### Activity
The answer is to be an exact copy of the lines below running from the line with "open value. -/" down to the line with "else if a = NET_TXR_CFG", both ends included, and nothing more.

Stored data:

=== Section Start ===

/-- Writes of IPn registers: they stall while a capture runs (R53), and a shadow register marks its group (R155). -/
def ipEffect (n a : Nat) (v : Word) (s : State) : State :=
  let s := ipStall n s
  if a = IP_COMMIT n then commitWrite n v s
  else if a = IP_CAL_CTRL n then calCtrlWrite n v s
  else match ringRegAt s.variant a, ipRefusal n a v with
    | some (r, k), _ => ringEffect r k v s
    | none, some x => flag x s
    | none, none => ipTouch n a (plainWrite a v s)

/-- Writes of PIP block registers: the entries of absent strips and the slots of absent pipelines read 0 and ignore
writes (R473). -/
def pipEffect (r : Requester) (a : Nat) (v : Word) (s : State) : State :=
  if a = PIP_STRIP_MAP then
    plainWrite a (BitVec.ofNat 32 (v.toNat % 16 ^ Config.strips s.variant)) s
  else if PIP_SLOT_PKG_LO (2 * Config.ports s.variant) ≤ a && a < PIP_SLOT_PKG_LO 8 then s
  else if a = PIP_READMIT then pipReadmitWrite r v s
  else plainWrite a v s

/-- Writes of PRCn registers (R228, R234). -/
def prcEffect (n a : Nat) (v : Word) (s : State) : State :=
  if a = PRC_CTRL n then prcCtrlWrite n v s
  else if a = PRC_BUDGET n then (if v.toNat % 8 = 0 then plainWrite a v s else flag (PRC_STATUS_bad_write n) s)
  else if a = PRC_APPLY n then prcApplyWrite n v s
  else match ringRegAt s.variant a with
    | some (q, k) => ringEffect q k v s
    | none => plainWrite a v s

/-- A write of a ring's entries, up to 4,096. -/
def entriesWrite (bad : Fld) (a : Nat) (v : Word) (s : State) : State :=
  if 4096 < bitsOf v.toNat 12 0 then flag bad s else plainWrite a v s

/-- Writes of HVC registers (chapter 10). -/
def hvcEffect (a : Nat) (v : Word) (s : State) : State :=
  let c := (a - 0x44101000) / 0x100
  let d := (a - 0x44102100) / 0x10
  if a < 0x44101000 then plainWrite a v s
  else if a < 0x44102000 then
    if a = HVC_EC_APPLY c then ecApplyWrite c v s
    else if a = HVC_EC_IDR c then ecIdrWrite c v s
    else if a = HVC_EC_LT c then ecLtWrite c v s
    else if a = HVC_EC_POOL_LO c || a = HVC_EC_POOL_HI c || a = HVC_EC_POOL_CFG c then ecPoolWrite c a v s
    else if a = HVC_EC_REP_CFG c then entriesWrite (HVC_EC_STATUS_bad_write c) a v s
    else if a = HVC_EC_REP_HEAD c then ecRepHeadWrite c v s
    else match ringRegAt s.variant a with
      | some (q, k) => ringEffect q k v s
      | none => plainWrite a v s
  else if a = HVC_DEC_CMD_TAIL then decTailWrite v s
  else if a = HVC_DEC_CMD_CFG || a = HVC_DEC_CPL_CFG then entriesWrite HVC_STATUS_bad_write a v s
  else if a = HVC_DEC_CPL_HEAD then decCplHeadWrite v s
  else if a = HVC_DEC_CTB_TO then ctbToWrite v s
  else if HVC_DC_DPB_LO 0 ≤ a && a == HVC_DC_REL d then dpbRelWrite d v s
  else plainWrite a v s

/-- Writes of PKE registers (R260, R268). -/
def pkeEffect (a : Nat) (v : Word) (s : State) : State :=
  let c := (a - 0x44200000) / 0x100
  if c < 2 && a == PKE_CTRL c then pkeCtrlWrite c v s else plainWrite a v s

/-- Writes of memory controller registers (R274, R281, R283); the channel masks a variant does not use read 0 and ignore
writes (R473). -/
def mcEffect (m a : Nat) (v : Word) (s : State) : State :=
  let k := (a - MEM_ECC_RGN_LO 0) / 0x10
  if a = MC_TRAIN_CTRL m then trainWrite m v s
  else if m != 0 then plainWrite a v s
  else if (unusedCh s.variant).any (fun i => a == MEM_MAP_CH_LO i || a == MEM_MAP_CH_HI i) then s
  else if a = MEM_MAP_APPLY then mapApplyWrite v s
  else if a = MEM_CTRL then memCtrlWrite v s
  else if MEM_ECC_RGN_LO 0 ≤ a && a == MEM_ECC_RGN_CTRL k then eccRegionWrite k v s
  else plainWrite a v s

/-- Writes of RM registers (R287, R298 to R301, R307 to R309). -/
def rmEffect (a : Nat) (v : Word) (s : State) : State :=
  let m := (a - 0x46000100) / 0x40
  let w := (a - 0x46000300) / 0x40
  let k := (a - 0x46000400) / 0x40
  if a < 0x46000100 then plainWrite a v s
  else if a < 0x46000300 then (if a = RM_MBR_CTRL m then mbrCtrlWrite m v s else plainWrite a v s)
  else if a < 0x46000400 then (if a = RM_VOL_CTRL w then volCtrlWrite w v s else plainWrite a v s)
  else if a = RM_STR_CTRL k then strCtrlWrite k v s
  else if a = RM_STR_GRANT_EXT k then tryClose k (grantWrite k v s)
  else plainWrite a v s

/-- Writes of OEP registers (R318, R324). -/
def oepEffect (a : Nat) (v : Word) (s : State) : State :=
  let k := (a - 0x46100100) / 0x20
  if OEP_NS_CFG 0 ≤ a && k < 4 && a == OEP_NS_CFG k then nsActivate k (hostClear (plainWrite a v s))
  else if OEP_NS_CFG 0 ≤ a && k < 4 && (a == OEP_NS_AJ_LO k || a == OEP_NS_AJ_HI k) then ajWrite k a v s else plainWrite a v s

/-- Writes of SCO registers (chapter 15). -/
def scoEffect (a : Nat) (v : Word) (s : State) : State :=
  if a = SCO_CTRL then scoCtrlWrite v s
  else if a = SCO_HTIM || a = SCO_VTIM || a = SCO_VSTART || a = SCO_PHASE then scoTimWrite a v s
  else plainWrite a v s

/-- Writes of AUDn registers (chapter 16). -/
def audEffect (n a : Nat) (v : Word) (s : State) : State :=
  if a = AUD_CTRL n then audCtrlWrite n v s
  else if a = AUD_FMT n then audFmtWrite n v s
  else if a = AUD_MASK n then maskWrite n v s
  else if a = AUD_RING_CFG n then audRingWrite n v s
  else if a = AUD_MCLK_CFG then mclkWrite v s
  else plainWrite a v s

/-- Writes of NETm and stream registers (chapter 17). An MDIO operation's answer is what the PHY gives: an open value. -/
def netEffect (m a : Nat) (v : Word) (s : State) : State :=
  let k := (a - NET_STR_CFG 0) / 0x40
  if a = NET_CTRL m then netCtrlWrite m v s
  else if a = NET_TXR_CFG m || a = NET_RXR_CFG m then netEntriesWrite m a v s
  else if a = NET_RXR_TAIL m then rxTailWrite m v s
  else if a = NET_MDIO m then (let (x, s) := draw s; mdioWrite m v (x.setWidth 16) s)
  else if m = 0 && NET_STR_CFG 0 ≤ a && a == NET_STR_CFG k then nstrCfgWrite k v s
  else if m = 0 && NET_STR_CFG 0 ≤ a && a == NET_STR_PAY k then nstrPayWrite k v s
  else plainWrite a v s

/-- Writes of TSU registers (R360, R361). -/
def tsuEffect (a : Nat) (v : Word) (s : State) : State :=
  if a = TSU_INCR_NS then tsuIncrNsWrite v s
  else if a = TSU_INCR_FRAC then tsuIncrCommit v s
  else if a = TSU_CMD then tsuCmdWrite v s
  else plainWrite a v s

/-- Writes of PFIc registers (chapter 18). -/
def pfiEffect (c a : Nat) (v : Word) (s : State) : State :=
  if a = PFI_CTRL c then pfiCtrlWrite c v s
  else if a = PFI_STATUS c then pfiStatusWrite c v s
  else if a = PFI_SPD_WIN c then spdWinWrite c v s
  else if a = PFI_PWM c then pwmWrite c v s
  else if a = PFI_PWM_DUTY c then dutyWrite c v s
  else if a = PFI_COMM0 c || a = PFI_COMM1 c then commWrite c a v s
  else if a = PFI_PH_CFG c then phCfgWrite c v s
  else if a = PFI_POS c then posWrite c v s
  else plainWrite a v s

/-- Writes of MON block registers (R394, R395, R414, R433). -/
def monEffect (a : Nat) (v : Word) (s : State) : State :=
  if a = XSPI_CFG || a = XSPI_ADDR || a = XSPI_LEN || a = XSPI_DST_LO || a = XSPI_DST_HI then xspiRegWrite a v s
  else if a = XSPI_CMD then xspiCmdWrite v s
  else if a = GPIO_OUT || a = GPIO_OE then gpioWrite a v s
  else if a = GPIO_SET then gpioSetWrite v s
  else if a = GPIO_CLR then gpioClrWrite v s
  else if a = PMB_CTRL then pmbCtrlWrite v s
  else if a = PMB_CMD || a = PMB_DATA then pmbRegWrite a v s
  else if a = CTL_MBOX_CTRL then mboxCtrlWrite v s
  else plainWrite a v s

=== Section End ===

### Written response
/-- Writes of NETm and stream registers (chapter 17). An MDIO operation's answer is what the PHY gives: an open value. -/
def netEffect (m a : Nat) (v : Word) (s : State) : State :=
  let k := (a - NET_STR_CFG 0) / 0x40
  if a = NET_CTRL m then netCtrlWrite m v s
  else if a = NET_TXR_CFG m || a = NET_RXR_CFG m then netEntriesWrite m a v s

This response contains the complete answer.